Monday, December 17, 2012

Ps. 72.15 (Epiphany)


May he live!
Let gold of Sheba / be given to him
let the peoples pray / for him continually
let them bless him / through the day. 

From the king’s outward movement toward the poor and the needy, the psalm now shifts back again to the king becoming the object—of life, gold, prayer and blessing. It largely summarizes what we have already reflected upon. However, the condensing of these themes offers us a way of seeing how intimately tied together these realities are. The perpetuity of the king, is matched by his world wide acknowledgment, which is met by prayer and blessing of “all the peoples”. The importance of this must be highlighted: that the king’s being endowed with God’s ‘righteousness and justice’ lifts him up into the sphere of God’s eternal forever (“May he live!”). The covenant with the king is his entrance into this realm and it is his guarantee by oath that God will maintain him there.
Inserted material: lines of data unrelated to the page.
/-- Advance every tap by one tick and release those whose fade has ended (R58). -/
def advanceRoutes (s : State) : State :=
  { s with router := { s.router with
      routes := s.router.routes.map fun e => (e.1, e.2.filterMap fun t => t.advance (spt s)) } }

/-- The destinations that accepted timed commands with a non-null source still name (R39). -/
def pendingDests (s : State) : List Nat :=
  s.timed.flatMap fun t => match t.act with
    | .routeSet a => if a.needsEntry then [a.dest.toNat] else []
    | .routeBatch l => (l.filter RouteAct.needsEntry).map fun a => a.dest.toNat
    | _ => []

/-- Free the entries whose last tap has been released and that no accepted command needs (R39). -/
def freeRoutes (s : State) : State :=
  let keep := pendingDests s
  { s with router := { s.router with routes := s.router.routes.filter fun e => e.2 ≠ [] || keep.contains e.1 } }

/-- Count saturated router or generator samples (R41). -/
def routerSat (n : Nat) (s : State) : State := countSticky Reg.routerSatCount Reg.routerSatStat 0 Src.routerSat 0 n s

/-- The router pass (R40): every destination with an entry, from the sources handed over at this boundary. Tile inputs are
answered apart, since the tick program of this very tick takes them (R34); the rest are in flight to the next boundary. -/
def routerPass (s : State) : List (Nat × Blk) × State :=
  let r := s.router.routes.map fun e => (e.1, destBlk s e.2)
  let sat := r.foldl (fun a e => a + e.2.2) 0
  let vals := r.map fun e => (e.1, e.2.1)
  let tile := vals.filter fun e => e.1 / 4096 = 5
  (tile, routerSat sat { s with router := { s.router with inFlight := vals.filter fun e => e.1 / 4096 ≠ 5 } })

/-- ROUTER_USE at a boundary (R66). -/
def routerUse (s : State) : State :=
  let ramping := s.router.routes.foldl (fun a e => a + (e.2.filter Tap.fading).length) 0
  regSet Reg.routerUse (BitVec.ofNat 32 (s.router.routes.length % 65536 + (ramping % 65536) * 65536)) s

/-- Route-table entries at the media rate (R39). -/
def destMax (s : State) : Nat := byBand s 8192 4096 2048

/-! ### Test generators -/

/-- The raw samples of a generator over k samples, with its state after them (R60): the LFSR shifts right, and its first sample is
its state after one step (DESIGN CHOICE, log 142). -/
def genSamples : Nat → TestGen → List Int × TestGen
  | 0, g => ([], g)
  | k + 1, g =>
    let g1 : TestGen :=
      { g with phase := g.phase + g.step,
               lfsr := if g.lfsr.getLsbD 0 then (g.lfsr >>> 1) ^^^ 0x80200003 else g.lfsr >>> 1 }
    let x : Int := match g.wave with
      | 1 => sineSample g.phase.toNat
      | 2 => g1.lfsr.toInt
      | 3 => 0x7FFFFFFF
      | _ => 0
    let r := genSamples k g1
    (x :: r.1, r.2)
It is, within that realm of God’s covenantal presence, that the king’s perpetuity establishes him as the world-king. Only a king who has, through God’s covenantal power, moved beyond death, can be a world-king. Only this king can become the object of the world’s gifts and tribute. The contours of the king’s perpetuity now take on the contours of world-wide kingdom (“Let gold of Sheba be given him!”).
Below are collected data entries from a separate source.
/-- One step of the second-order loop of damping 1 (R237) over `dt` µs: the correction −2ω·e clamped to ±SLOPE; during a slew
the full SLOPE, the integrator standing still, so that the output differs from the reference by exactly SLOPE. -/
def loopStep (bw lim dt : Nat) (e : Int) (c : Clock) : Clock :=
  if c.dpll = .slew then { c with corr := if 0 < e then -lim else if e < 0 then lim else 0 }
  else { c with corr := clampI (-lim) lim (-(2 * (bw * twoPi : Nat) * e)),
                integ := c.integ - roundDiv ((bw * twoPi : Nat) ^ 2 * e * dt) (10 ^ 18) }

/-- DPLL_STATE after a phase error (R237). -/
def dpllAfter (below : Bool) (low : Nat) : DpllState → DpllState
  | .slew => if below then (if 10000000 ≤ low then .locked else .tracking) else .slew
  | .tracking => if 10000000 ≤ low then .locked else .tracking
  | x => x

/-- A phase error toward what is followed, `dt` µs after the last one (R237, R240). -/
def dpllStep (bw dt : Nat) (carriesTime : Bool) (e : Int) (s : State) : State :=
  let low := if e.natAbs < 100 then s.clock.lowUs + dt else 0
  let far : Bool := carriesTime && decide (1000000 < e.natAbs)
  let s1 := clk (fun c => loopStep bw (slope s * 10 ^ 13) dt e
    { c with error := clampI (-2147483648) 2147483647 e, lowUs := low, dpll := dpllAfter (belowThreshold s bw e) low c.dpll,
             timeFar := far, sinceUs := 0, fabNew := false }) s
  if far && !s.clock.timeFar then raise Src.timeFar 0 0 (sticky Reg.refEventStat 7 s1) else s1

/-- The loop's work of one update (R236–R240, R242, R248): a follower steps only on a newer anchor beat and holds otherwise;
without a reference the output runs at the holdover frequency. -/
def loopUpdate (phaseNs : Int) (s : State) : State :=
  match loopBandwidth s with
  | none => clk (fun c => { c with integ := holdFreq s, corr := 0 }) s
  | some bw =>
    if isFollower s then
      (if s.clock.fabNew then dpllStep bw s.clock.sinceUs true (fabError s) s else s)
    else match s.clock.selected with
      | some n => dpllStep bw s.clock.sinceUs (decide (candType s n = 1) || decide (candType s n = 2)) (phaseError s n phaseNs) s
      | none => s

/-- DPLL_UPDATE (R228): every 10 µs the last word's correction accumulates, and the loop writes the next control word. -/
def execDpllUpdate (phaseNs : Int) (s : State) : Host.Outcome State Fault Refusal :=
  let s1 := loopUpdate phaseNs (clk (fun c => { c with accum := c.accum + c.outOffset, sinceUs := c.sinceUs + 10 }) s)
  fin (clk (fun c => { c with fcw := controlWord c.outOffset }) s1)

/-! ### Tick alignment -/

/-- floor(t × fs / S) for a node time in the unit of refTime (R17). -/
def tickOf (s : State) (units : Nat) : Nat := units / tickUnits s

/-- The period of a pulse FUNCTION and the time it is high, in MEDIA cycles (R254): WCK 1×fs, WCK 256×fs, PPS, TICK; the 50 %
duty of WCK 256×fs (DESIGN CHOICE, log 153). -/
def pulseShape (s : State) (function : Nat) : Nat × Nat :=
  let sample := mediaHz s / fs s
  match function with
  | 1 => (sample, sample / 2)
  | 2 => (sample / 256, sample / 512)
  | 3 => (mediaHz s, mediaHz s / 1000)
  | 4 => (sample * spt s, sample)
  | _ => (1, 0)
He becomes the vessel of the world’s honor and beauty. This ‘gift-giving’ is obviously more than mere ‘respect’. It is the ‘wealth of the nations’. It is the handing over, by the kings of this world (all the powers summed up), of the honor that, in this king, reflects the uniqueness of God himself. In this way, the varied wealth of the world finds its home. As is also clear, they are the physical ‘prayers’ of the kings, for now, from the ‘high’ of the king the psalms shifts to the ‘low’ of “the peoples” who have no gold but do have ‘prayers and blessing’. This ‘perpetuity’ of the king, although one granted by entering into the realm of God, is also something that is held up ‘from below’. The king’s ‘perpetuity’ is buttressed by the ‘continuous’ prayers “of the peoples”. And, “through the day” they bless him. They solidify him in his reign through their concern for him. God’s concern for the king is met by the perfect concern of the people for the king. In this way the king becomes the ‘hinge’ between heaven and earth (very similar to the Temple itself). He becomes the vessel of God’s righteousness and justice and the vessel of the people’s prayers and blessing—these two aspects are the ‘ingredients’ of the king as in him peace between heaven and earth is found in their twin blessings. When the gold of the nations are delivered to the king, the kingdom has arrived and begun.